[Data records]
************
/-- LAUNCH of a record that has been read and checked (13 R297, R300 to R304, R314). One that comes in the cycle of a LAUNCH by a
higher hart comes after it, so that it waits a cycle: in one cycle the order is that of the harts (R304). -/
def launchWith (s : State) (d : SReg) (va : Word) (l : List Nat) (xs : List (List Nat)) : Out :=
  let levels := recLevels l
  let (spread, mine) := s.spreadDies s.myDie levels
  let needs := (List.range 4).filter fun x => mine.contains x || x == s.myDie
  let ents := needs.map fun x => (x, s.freeEntry x)
  let c := s.ctl s.myDie
  if ents.any (·.2.isNone) then .next s.block
  else if c.launched.any fun x => x.1 == s.now && decide (s.hid < x.2) then .next s.pause
  else
    let entry := (s.freeEntry s.myDie).getD 0
    let seqn := c.nextSeqn % 2 ^ 40
    let token := BitVec.ofNat 64 (entry + 256 * s.myDie + 1024 * seqn)
    let k : Kernel := {
      token := token, die := s.myDie, seqn := seqn, part := s.myPart, record := va, entry := BitVec.ofNat 64 (recBits l 0 64)
      prio := recBits l 64 2, memlight := recBits l 66 1 == 1, compactable := recBits l 67 1 == 1
      lanes16 := recBits l 68 1 == 1, cmask := recBits l 96 16, levels := levels, total := instanceCount levels
      dies := spread, ents := ents.map fun x => (x.1, x.2.getD 0), toCome := recBits l 80 8, notResident := xs.length
      state := .waiting, win := (bitsOf s.h.twin.toNat 0 32) }
    let s1 := s.setCtl s.myDie { c with nextSeqn := (c.nextSeqn + 1) % 2 ^ 40, launched := some (s.now, s.hid) }
    let stale (x : Kernel) : Bool := x.gone && k.ents.contains (x.die, x.token.toNat % 256)
    let s2 := { s1 with kernels := (s1.kernels.filter (!stale ·)) ++ [k.ready s.now] }
    let s3 := xs.foldl (fun (t : State) w => t.startTransfer token w k.cmask mine none) s2
    .next ((s3.ws d token).retire 4)

/-- LAUNCH (15 R346, 13 R297, R301). -/
def execLaunch (d a : SReg) (s : State) : Out :=
  if !s.ready [d, a] then .next (s.stall [d, a])
  else if !s.launchReady then .next s.launchWait
  else
    let va := s.rs a
    if va.toNat % 64 ≠ 0 then .next (s.trap ⟨8, va, 0⟩)
    else if s.dieDelayed va 16 then .next s.pause
    else
      match s.dieWords va 0 16 with
      | .error t => .next (s.memTrap t)
      | .ok l =>
        if recBad l then .next (s.trap ⟨8, va, 0⟩)
        else if s.dieDelayed (BitVec.ofNat 64 (recBits l 128 64)) (4 * recBits l 72 8) then .next s.pause
        else
          match s.listWords (BitVec.ofNat 64 (recBits l 128 64)) (recBits l 72 8) with
          | .error t => .next (s.memTrap t)
          | .ok xs => launchWith s d va l xs

/-- A token whose bits [63:50] are not zero is cause 8 (15 R346). -/
def tokenBad (t : Word) : Bool := t.toNat / 2 ^ 50 != 0

/-- KSEND (15 R346, 13 R299, R300, R302, R305). -/
def execKsend (a : SReg) (s : State) : Out :=
  if !s.ready [a] then .next (s.stall [a])
  else if !s.launchReady then .next s.launchWait
  else
    let va := s.rs a
    if va.toNat % 32 ≠ 0 then .next (s.trap ⟨8, va, 0⟩)
    else if s.dieDelayed va 4 then .next s.pause
    else
      match s.dieWords va 0 4 with
      | .error t => .next (s.memTrap t)
      | .ok l =>
        let token := BitVec.ofNat 64 (recBits l 192 64)
        if descriptorBad l false then .next (s.trap ⟨8, va, 0⟩)
        else if tokenBad token then .next (s.trap ⟨8, token, 0⟩)
        else
          match s.kernel? s.myPart token with
          | none => .next (s.trap ⟨8, token, 0⟩)
          | some k =>
            if k.state = .failed then .next (s.retire 4)
            else if k.toCome = 0 then .next (s.trap ⟨8, token, 0⟩)
            else
              match s.freeEntry s.myDie with
              | none => .next s.block
              | some e =>
                let s1 := s.setKernel token fun k => { k with toCome := k.toCome - 1, notResident := k.notResident + 1 }
                .next ((s1.startTransfer token l k.cmask k.liveDies (some e)).retire 4)

/-- A FAILED kernel that KWAIT or KSTAT has observed frees its entries (13 R302); its token stays its own until one of them holds another
number (13 R304). -/
def State.observe (s : State) (k : Kernel) : State :=
  if k.state = .failed then s.setKernel k.token fun k => { k with seen := true } else s

/-- KWAIT: completes on COMPLETE or FAILED, or on a stale token; every write of a complete kernel is at device level, so
its acquire waits for nothing more (15 R346, 13 R305). -/
def execKwait (a : SReg) (s : State) : Out :=
  if !s.ready [a] then .next (s.stall [a])
  else
    let token := s.rs a
    if tokenBad token then .next (s.trap ⟨8, token, 0⟩)
    else
      match s.kernel? s.myPart token with
      | none => .next ((s.addFence (.acquire .dev)).retire 4)
      | some k =>
        if k.state = .failed ∨ k.state = .complete then .next (((s.observe k).addFence (.acquire .dev)).retire 4)
        else .next s.block

/-- Codes of the kernel states (13 R305). -/
def kstateCode : KState → Nat
  | .complete => 0 | .waiting => 1 | .issuable => 2 | .running => 3 | .failed => 4

/-- The status word of a kernel (13 R305). -/
def State.statusWord (s : State) (k : Kernel) : Word :=
  BitVec.ofNat 64 (kstateCode k.state + 256 * (k.done % 2 ^ 32) + 2 ^ 40 * s.effPrio k)

/-- KSTAT (15 R346). -/
def execKstat (d a : SReg) (s : State) : Out :=
  if !s.ready [d, a] then .next (s.stall [d, a])
  else
    let token := s.rs a
    if tokenBad token then .next (s.trap ⟨8, token, 0⟩)
    else
      match s.kernel? s.myPart token with
      | none => .next ((s.ws d 0).retire 4)
      | some k => .next (((s.observe k).ws d (s.statusWord k)).retire 4)

/-- The instruction a hart stands at. -/
def State.atInstr (s : State) : Option Instr :=
  match s.fetchBytes s.h.pc with
  | .error _ => none
  | .ok b => match decodeBytes b with
    | .ok (i, _) => some i
    | .error _ => none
************
EXERCISE GOAL: Every line that holds the string "cycle" must be copied from the records above.

RESULT BELOW:
/-- LAUNCH of a record that has been read and checked (13 R297, R300 to R304, R314). One that comes in the cycle of a LAUNCH by a
higher hart comes after it, so that it waits a cycle: in one cycle the order is that of the harts (R304). -/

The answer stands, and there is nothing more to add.